-- ==== Sys2Proof/WellFormed.lean ====
section
/-! DEFINITION. What makes a command well-formed: the immediate `BIT` lies below the cell width
(30_encoding R84); no other operand stands in the command word. -/

namespace Sys2Proof

/-- The bound the immediate must stay below: the cell width of a Bit-Field command (30_encoding R84). A
command without an immediate has `BIT = 0` (R81), so any positive bound does. -/
def Op.bitBound : Op → Nat
  | .bit _ w => w.bits
  | _ => 1

/-- `BIT < W` for a Bit-Field command; always true of a command without an immediate. -/
def Instr.wf (i : Instr) : Bool := decide (i.bit.toNat < i.op.bitBound)

end Sys2Proof
end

####

Set out exactly the lines from the one bearing "below the cell width" through the end of the data, including both ends and omitting all others.

_RESPONSE AREA_
/-! DEFINITION. What makes a command well-formed: the immediate `BIT` lies below the cell width
(30_encoding R84); no other operand stands in the command word. -/

namespace Sys2Proof

/-- The bound the immediate must stay below: the cell width of a Bit-Field command (30_encoding R84). A
command without an immediate has `BIT = 0` (R81), so any positive bound does. -/
def Op.bitBound : Op → Nat
  | .bit _ w => w.bits
  | _ => 1

/-- `BIT < W` for a Bit-Field command; always true of a command without an immediate. -/
def Instr.wf (i : Instr) : Bool := decide (i.bit.toNat < i.op.bitBound)

end Sys2Proof
end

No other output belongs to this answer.